4) You’ll smell like a sweaty bottle of Jose Cuervo at the end of the week no matter what you do. Push the limit: don’t change clothes or bathe. Eliminate those lengthy personal hygiene sessions from your schedule—they’ll only cost you precious time.
5) SXSW is definitely a big networking session so talk to as many people as you can, odds are that everyone wants to make friends. Just try not to do it during the shows. Which brings me to number six.
6) Don’t talk during shows. Seriously. DO NOT MAKE CONVERSTION DURING A SHOW. It is fucking rude and makes it hard to hear the music when everyone is asking each other what shows they’ve seen or who they’re going to see next or whether or not you can exchange a handjob for an unpaid internship. Concerts are terrible first dates. Why? Because she doesn’t have a chance in hell of hearing what you’re saying over the music and you don’t want to yell because she’ll think you’re an inconsiderate ass of a person. This is why.
7) This last one is something that took me some time to figure out. I take tons of photos at shows, something I started doing with film. Since a roll of 120 film only has about sixteen or so shots in it I will either shoot intermittently or for a short period of time. This allows me to get some good photos, sure, but it also lets me look at the players with my own eyes instead of through the peephole of a Holga or the viewfinder of a Rebel or D60.

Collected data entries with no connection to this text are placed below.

-- ==== Sys2Proof/Machine/Fields.lean ====
section
/-! DEFINITION. What each instruction uses its fields for: the operand forms of the lane and uniform words, which
selectors may name the literal word (R301, R303), and the reserved-field check of R308 step 3. -/

namespace Sys2Proof

/-- Bits `lo` to `lo + n - 1` of a word (R2). -/
def fld {m : Nat} (w : BitVec m) (lo n : Nat) : BitVec n := BitVec.ofNat n (w.toNat / 2 ^ lo)

/-- How a selector field of a lane word is used: unused (0x80 required), a 32-bit source, a 64-bit integer source, a
64-bit floating source, a 64-bit address base (all 64 bits of a uniform register, R304), a 128-bit group, or a field
that is no selector. -/
inductive SrcK where
  | un
  | w32
  | i64
  | f64
  | base
  | q128
  | ctl
  deriving DecidableEq, Repr

/-- The operand form of a lane instruction: its three selectors, the registers VD writes (`wr`) and reads (`rd`),
their alignment, whether the destination is marked empty at issue (R171), and whether REP may step it. -/
structure LaneForm where
  a : SrcK := .w32
  b : SrcK := .w32
  c : SrcK := .un
  wr : Nat := 1
  rd : Nat := 0
  al : Nat := 1
  long : Bool := false
  deriving DecidableEq, Repr

/-- A form that writes a 32-bit register from two 32-bit sources (R325). -/
def LaneForm.two : LaneForm := {}
/-- A form with one 32-bit source (R326). -/
def LaneForm.one : LaneForm := { b := .un }
/-- A form whose SB is a control byte (R343). -/
def LaneForm.ctlb : LaneForm := { b := .ctl }
/-- A form that writes a pair from pairs. -/
def LaneForm.pair (k : SrcK) : LaneForm := { a := k, b := k, wr := 2, al := 2 }

/-- Registers of a group of SIZE `s` (R369): one, an aligned pair, or an aligned four. -/
def groupOf (s : BitVec 3) : Nat := if s.toNat ≤ 2 then 1 else if s.toNat = 3 then 2 else 4

/-- The selector kind of a class 3 operand of SIZE `s` (R369). -/
def operandKind (s : BitVec 3) : SrcK := if s.toNat ≤ 2 then .w32 else if s.toNat = 3 then .i64 else .q128

/-- The form of a class 3 load-like word: a destination group (R369). -/
def memLoadForm (s : BitVec 3) (narrow : Bool) : LaneForm :=
  { a := if narrow then .w32 else .base, b := .w32, wr := groupOf s, al := groupOf s, long := true }

/-- The form of a class 3 store-like word: a data group (R369). -/
def memStoreForm (s : BitVec 3) (narrow : Bool) : LaneForm :=
  { a := if narrow then .w32 else .base, b := .w32, wr := 0, rd := groupOf s, al := groupOf s }

/-- The form of an atomic (R369): the operand in SB, the old value to VD where one returns. -/
def atomForm (s : BitVec 3) (narrow returns compares : Bool) : LaneForm :=
  { a := if narrow then .w32 else .base, b := operandKind s, wr := if returns then groupOf s else 0,
    rd := if compares then groupOf s else 0, al := if returns then groupOf s else 1, long := returns }

/-- The operand form of each lane instruction (classes 0 to 3: R325 to R334, R343 to R368, R369). -/
def laneForm : Instr → LaneForm
  | .mov _ | .ineg _ | .iabs _ | .popc _ | .clz _ | .ctz _ | .brev _ => .one
  | .imad _ | .idot4 _ | .idot4u _ | .permb _ | .bfi _ => { rd := 1 }
  | .iadd64 _ | .isub64 _ => .pair .i64
  | .imadw _ => { wr := 2, rd := 2, al := 2 }
  | .lea _ => { a := .i64, wr := 2, al := 2 }
  | .fshl _ _ | .ffma3 _ _ => { c := .w32 }
  | .icmp w | .icmpu w =>
    if w.vd.getLsbD 6 then { a := .i64, b := .i64, wr := 0 } else { wr := 0 }
  | .plog _ => { a := .ctl, b := .ctl, wr := 0 }
  | .movpToRegister _ => { a := .un, b := .ctl }
  | .movpToPredicates _ => { b := .ctl, wr := 0 }
  | .ffma _ | .hfma2 _ | .bfma2 _ => { rd := 1 }
  | .fabs w | .fneg w =>
    if w.sb.toNat % 4 = 2 then { a := .f64, b := .ctl, wr := 2, al := 2 } else .ctlb
  | .fcmp _ => { wr := 0 }
  | .dcmp _ => { a := .f64, b := .f64, wr := 0 }
  | .fclass w => if w.sb.toNat % 4 = 1 then { a := .f64, b := .ctl } else .ctlb
  | .frnd w => if w.sb.getLsbD 3 then { a := .f64, b := .ctl, wr := 2, al := 2 } else .ctlb
  | .fgetexp w => if w.sb.getLsbD 0 then { a := .f64, b := .ctl } else .ctlb
  | .cvtfi w | .cvtfu w =>
    { a := if w.sb.getLsbD 4 then .f64 else .w32, b := .ctl, wr := if w.sb.getLsbD 3 then 2 else 1,
      al := if w.sb.getLsbD 3 then 2 else 1 }
  | .cvtif w | .cvtuf w =>
    { a := if w.sb.getLsbD 3 then .i64 else .w32, b := .ctl, wr := if w.sb.getLsbD 4 then 2 else 1,
      al := if w.sb.getLsbD 4 then 2 else 1 }
  | .cvtdf _ => { a := .f64, b := .ctl }
  | .cvtfd _ => { b := .ctl, wr := 2, al := 2 }
  | .cvtff _ x =>
    let sf := (fld x.sc 0 2).toNat
    let df := (fld x.sc 2 2).toNat
    { a := if sf = 3 then .f64 else .w32, b := .un, wr := if df = 3 then 2 else 1, al := if df = 3 then 2 else 1,
      rd := if df = 1 ∨ df = 2 then 1 else 0 }
  | .pack8 _ _ => { rd := 1 }
  | .unpack8 _ x =>
    if (fld x.sc 5 2).toNat = 0 then { b := .un, wr := 2, al := 2 } else .one
  | .dadd _ | .dmul _ | .dmin _ | .dmax _ => .pair .f64
  | .dfma _ => { a := .f64, b := .f64, wr := 2, rd := 2, al := 2 }
  | .frcp _ | .frsq _ | .fsqrt _ | .fexp2 _ | .flog2 _ | .fsinpi _ | .fcospi _ | .ftanh _ | .tbleval _ =>
    { b := .un, long := true }
  | .tblload _ => { a := .base, b := .un, wr := 0 }
  | .voteall _ _ | .voteany _ _ => { b := .un, wr := 0 }
  | .elect _ _ => { a := .un, b := .un, wr := 0 }
  | .ballot _ _ | .matchLane _ _ => .one
  | .redadd _ _ | .redmin _ _ | .redmax _ _ | .redminu _ _ | .redmaxu _ _ | .redand _ _ | .redor _ _ | .redxor _ _
  | .fredadd _ _ | .fredmax _ _ | .scanadd _ _ | .scanxor _ _ | .scanmax _ _ => .one
  | .ld _ x => memLoadForm x.size false
  | .lds _ x => memLoadForm x.size true
  | .st _ x => memStoreForm x.size false
  | .sts _ x => memStoreForm x.size true
  | .atom _ x => atomForm x.size false true false
  | .atoms _ x => atomForm x.size true true false
  | .atomcas _ x => atomForm x.size false true true
  | .atomscas _ x => atomForm x.size true true true
  | .red _ x | .cadd _ x => atomForm x.size false false false
  | .fence _ _ | .codepub _ _ => { a := .un, b := .un, wr := 0 }
  | .waitaddr _ x => atomForm x.size false true false
  | .wakeaddr _ x => atomForm x.size false false false
  | .pref _ _ | .wbl _ _ | .invl _ _ => { a := .base, wr := 0 }
  | .tagld _ _ => { a := .base, long := true }
  | .tagst _ _ => { a := .base, wr := 0, rd := 1 }
  | .accrd _ x => { b := .ctl, wr := 2 ^ x.size.toNat }
  | .accwr _ x => { b := .ctl, wr := 0, rd := 2 ^ x.size.toNat }
  | _ => .two

/-- The lane word of a class 0 to 3 instruction. -/
def laneWord? : Instr → Option LaneW
  | .mov w | .iadd w | .isub w | .iadds w | .isubs w | .iaddus w | .isubus w | .imul w | .imulh w | .imulhu w
  | .imad w | .imadw w | .iadd64 w | .isub64 w | .ineg w | .iabs w | .imin w | .imax w | .iminu w | .imaxu w
  | .and w | .or w | .xor w | .andn w | .orn w | .shl w | .shr w | .sar w | .rotl w | .fshl w _ | .bfe w | .bfeu w
  | .bfi w | .popc w | .clz w | .ctz w | .brev w | .permb w | .clmul w | .clmulh w | .idot4 w | .idot4u w | .icmp w
  | .icmpu w | .plog w | .sel w | .sxt w | .zxt w | .lea w | .movpToRegister w | .movpToPredicates w
  | .fadd w | .fsub w | .fmul w | .ffma w | .ffma3 w _ | .fmin w | .fmax w | .fminnum w | .fmaxnum w | .fabs w
  | .fneg w | .fcmp w | .fclass w | .frnd w | .fldexp w | .fgetexp w | .cvtfi w | .cvtfu w | .cvtif w | .cvtuf w
  | .cvtff w _ | .pack8 w _ | .unpack8 w _ | .hadd2 w | .hmul2 w | .hfma2 w | .badd2 w | .bmul2 w | .bfma2 w
  | .dadd w | .dmul w | .dfma w | .dmin w | .dmax w | .dcmp w | .cvtdf w | .cvtfd w
  | .frcp w | .frsq w | .fsqrt w | .fexp2 w | .flog2 w | .fsinpi w | .fcospi w | .ftanh w | .tbleval w | .tblload w
  | .shfl w _ | .shflup w _ | .shfldn w _ | .shflx w _ | .voteall w _ | .voteany w _ | .ballot w _ | .matchLane w _
  | .elect w _ | .redadd w _ | .redmin w _ | .redmax w _ | .redminu w _ | .redmaxu w _ | .redand w _ | .redor w _
  | .redxor w _ | .fredadd w _ | .fredmax w _ | .scanadd w _ | .scanxor w _ | .scanmax w _
  | .ld w _ | .st w _ | .lds w _ | .sts w _ | .atom w _ | .atomcas w _ | .red w _ | .atoms w _ | .atomscas w _
  | .cadd w _ | .fence w _ | .codepub w _ | .waitaddr w _ | .wakeaddr w _ | .pref w _ | .wbl w _ | .invl w _
  | .tagld w _ | .tagst w _ | .accrd w _ | .accwr w _ => some w
  | _ => none

/-- Whether a selector kind is a selector at all, so that 0xFF names the literal word (R301, R303). -/
def SrcK.isSel : SrcK → Bool
  | .ctl => false
  | _ => true

/-- The reserved rule of one selector: an unused one holds 0x80 with its trap bit 0 (R323), and a trap bit is never
set on the literal (R301); a field that is no selector has its trap bit 0 (R343, R334). -/
def SrcK.ok (k : SrcK) (sel : BitVec 8) (trap : Bool) : Bool :=
  match k with
  | .un => sel == 0x80 && !trap
  | .ctl => !trap
  | .q128 => sel.toNat < 128
  | _ => !(sel == 0xFF && trap)

/-- RMODE 0 to 4 of a control byte or field (R256, R343). -/
def rmodeOk (m : BitVec 3) : Bool := decide (m.toNat ≤ 4)

/-- The AOP values of R373 for SIZE w or d. -/
def aopOk (aop : BitVec 5) : Bool := decide (aop.toNat ≤ 13)

/-- The AOP and OFF10 of an atomic's extension word (R304): bits [21:17] and [31:22]. -/
def MemX.aop (x : MemX) : BitVec 5 := fld x.off 0 5
/-- OFF10 (R304). -/
def MemX.off10 (x : MemX) : BitVec 10 := fld x.off 5 10

/-- The reserved rules common to class 3 accesses (R369, R370): allowed sizes and orders, SPACE, SCOPE, SIGNED, INV
(R234) and NOTAG. -/
def memResOk (x : MemX) (sizes orders spaces : List Nat) (sgnOk invOk notagOk : Bool) : Bool :=
  sizes.contains x.size.toNat && orders.contains x.order.toNat && spaces.contains x.space.toNat
    && decide (x.scope.toNat ≤ 4) && (!x.sgn || (sgnOk && decide (x.size.toNat ≤ 1)))
    && (!x.inv || (invOk && x.order == 0)) && (!x.notag || notagOk)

There were a couple concerts (like King Khan and the Shrines) that had me in photographer mode trying to catch some of the crazy-action the entire time. Wish I hadn’t done that. Most of the photos didn’t turn out and I could have been watching an incredible show. The sad truth is that no photo or audio recording will ever fully replicate a live show, so when you’re there try to soak it up a little. You’ll get a better idea of what you should really be paying attention to if you just listen.